▶ GOAL OF THE EXERCISE: The lines from the top of the records below through the one containing "match j.clasp, j.kind with" are to be transcribed exactly, and nothing else is to be added.

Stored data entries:
■ ■ ■

/-- The lanes of a group parked on presence whose lines are all present, or one of which a failed copy has left: they
run again at their instruction, which then makes its access or takes COPYFAULT. -/
def State.presenceReady (s : State) (g : Group) : Word :=
  g.mask (fun l => match l.st with
    | .park (.presence ls) => ls.all (fun e => !s.lineAbsent e false) || ls.any (fun e => s.lineAbsent e true)
    | _ => false)

/-- Resumes every lane whose presence wait has ended; a stopped group's lanes stay parked (R61). -/
def State.wakePresence (s : State) : State :=
  s.groups.foldl (fun s g => if s.isStopped g then s else s.actRetry g.core g.slot (s.presenceReady g)) s

/-- The scratchpad lines that units write. -/
def unitLines (l : List JobUnit) : List (Nat × Nat) :=
  dedup (l.filterMap (fun u => match u.dst with | .win t o => some (t, o / 128) | .va _ => none))

/-- The lines of a part of a window. -/
def footLines (f : Footprint) : List (Nat × Nat) :=
  match f.win with
  | some t => (linesOf f.lo (f.hi - f.lo)).map (fun n => (t, n))
  | none => []

/-- The lines of some runs. -/
def runLines (l : List (JobAddr × Nat)) : List (Nat × Nat) :=
  dedup (l.flatMap (fun r => match r.1 with
    | .win t o => (linesOf o r.2).map (fun n => (t, n))
    | .va _ => []))

/-- The line of a job's address, where it lies in a window. -/
def JobAddr.line : JobAddr → List (Nat × Nat)
  | .win t o => [(t, o / 128)]
  | .va _ => []

/-- The lines that a job has left to write: of its words and of its signal word; of a media job, of the runs of its
destination and of its control block, its second write (R281, R286). -/
def Job.linesLeft (j : Job) : List (Nat × Nat) :=
  match j.kind with
  | .media .. => runLines j.dstRuns ++ (j.writes.drop 1).flatMap footLines
  | _ => unitLines j.units ++ (match j.signal with | some a => a.line | none => [])

/-- The clasps bound to a job: of every destination team for a COPY.MC with a team clasp (R283). -/
def Job.bound (j : Job) : List ClaspRef :=
  match j.clasp, j.kind with
  | some (.team _ i), .mc => j.writes.filterMap (fun f => f.win.map (fun t => .team t i))
  | some r, _ => [r]
  | none, _ => []

/-- The lines that a job has left to write in reach of one of its clasps: of a COPY.MC with a team clasp, those of that
team. -/
def Job.linesOf (j : Job) (r : ClaspRef) : List (Nat × Nat) :=
  match r, j.kind with
  | .team t _, .mc => j.linesLeft.filter (fun e => e.1 = t)
  | _, _ => j.linesLeft

/-- Changes the absent lines of every team. -/
def State.mapAbsent (s : State) (f : Nat → List AbsentLine → List AbsentLine) : State :=
  { s with teams := s.teams.map (fun t => { t with absent := f t.id t.absent }) }

/-- Lines that a job has cleared stay absent until a later copy (R211). -/
def State.leaveLines (s : State) (job : Nat) (lines : List (Nat × Nat)) : State :=
  s.mapAbsent (fun t l => l.map (fun a => if a.entry = job ∧ lines.contains (t, a.line) then { a with left := true } else a))
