/-- MEDIA (R286). ILLEGAL without a media die, in every issuing lane (R24). The frame record has ESIZE 8 or 16. -/
def execMedia (x : Exts) (a b : BitVec 7) (s : State) : Outcome State Fault Refusal :=
  if !s.mediaDie then
    match s.path x with
    | none => .fault .noIssue
    | some p => .next (s.illegal p)
  else s.pathOp x (fun s p =>
    let sa := p.g.rs a.toNat
    let blk := p.g.rs b.toNat
    let dec := bitN sa.toNat 35
    let unit := bits sa.toNat 34 32
    (s.readShapes x p sa (!bitN (s.mediaMask dec) unit)).issueJob p p.L (andThen (s.producer x p (!bitN (s.mediaMask dec) unit)) (fun tc =>
      andThen (s.boxRec tc.1.ctx (bits sa.toNat 15 0) 0) (fun src =>
        andThen (s.boxRec tc.1.ctx (bits sa.toNat 31 16) 1) (fun dst =>
          let fr := if dec then dst else src
          if fr.esize ≠ 8 ∧ fr.esize ≠ 16 then .error (shapeTrap 4 fr.idx)
          else andThen src.span (fun sh => andThen dst.span (fun dh =>
            andThen (s.jobRange tc.1 sh.1 sh.2 9) (fun sw => andThen (s.jobRange tc.1 dh.1 dh.2 0x0A) (fun dw =>
              andThen (s.jobRange tc.1 blk.toNat (blk.toNat + 64) 0x0B) (fun bw =>
                if blk.toNat % 64 ≠ 0 then .error { code := 0x03, kind := 0x0B, addr := blk, auxa := 64 }
                else
                  let rf := sw.foot (sh.2 - sh.1)
                  let wf := dw.foot (dh.2 - dh.1)
                  .ok (tc.1, { kind := .media dec unit blk, clasp := tc.2, kfield := Exts.c x, units := []
                               reads := [rf, bw.foot 64], writes := [wf, bw.foot 64]
                               lines := dedup (runLines (dst.runs dw dh.1) ++ footLines (bw.foot 64))
                               srcRuns := src.runs sw sh.1, dstRuns := dst.runs dw dh.1, esize := fr.esize
                               gate := s.mediaGate tc.1 tc.2 })))))))))))

end Sys2Proof.Machine
end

■ ■ ■

▶ RESPONSE BOX:
/-- The lanes of a group parked on presence whose lines are all present, or one of which a failed copy has left: they
run again at their instruction, which then makes its access or takes COPYFAULT. -/
def State.presenceReady (s : State) (g : Group) : Word :=
  g.mask (fun l => match l.st with
    | .park (.presence ls) => ls.all (fun e => !s.lineAbsent e false) || ls.any (fun e => s.lineAbsent e true)
    | _ => false)

/-- Resumes every lane whose presence wait has ended; a stopped group's lanes stay parked (R61). -/
def State.wakePresence (s : State) : State :=
  s.groups.foldl (fun s g => if s.isStopped g then s else s.actRetry g.core g.slot (s.presenceReady g)) s

/-- The scratchpad lines that units write. -/
def unitLines (l : List JobUnit) : List (Nat × Nat) :=
  dedup (l.filterMap (fun u => match u.dst with | .win t o => some (t, o / 128) | .va _ => none))

/-- The lines of a part of a window. -/
def footLines (f : Footprint) : List (Nat × Nat) :=
  match f.win with
  | some t => (linesOf f.lo (f.hi - f.lo)).map (fun n => (t, n))
  | none => []

/-- The lines of some runs. -/
def runLines (l : List (JobAddr × Nat)) : List (Nat × Nat) :=
  dedup (l.flatMap (fun r => match r.1 with
    | .win t o => (linesOf o r.2).map (fun n => (t, n))
    | .va _ => []))

/-- The line of a job's address, where it lies in a window. -/
def JobAddr.line : JobAddr → List (Nat × Nat)
  | .win t o => [(t, o / 128)]
  | .va _ => []

/-- The lines that a job has left to write: of its words and of its signal word; of a media job, of the runs of its
destination and of its control block, its second write (R281, R286). -/
def Job.linesLeft (j : Job) : List (Nat × Nat) :=
  match j.kind with
  | .media .. => runLines j.dstRuns ++ (j.writes.drop 1).flatMap footLines
  | _ => unitLines j.units ++ (match j.signal with | some a => a.line | none => [])

/-- The clasps bound to a job: of every destination team for a COPY.MC with a team clasp (R283). -/
def Job.bound (j : Job) : List ClaspRef :=
  match j.clasp, j.kind with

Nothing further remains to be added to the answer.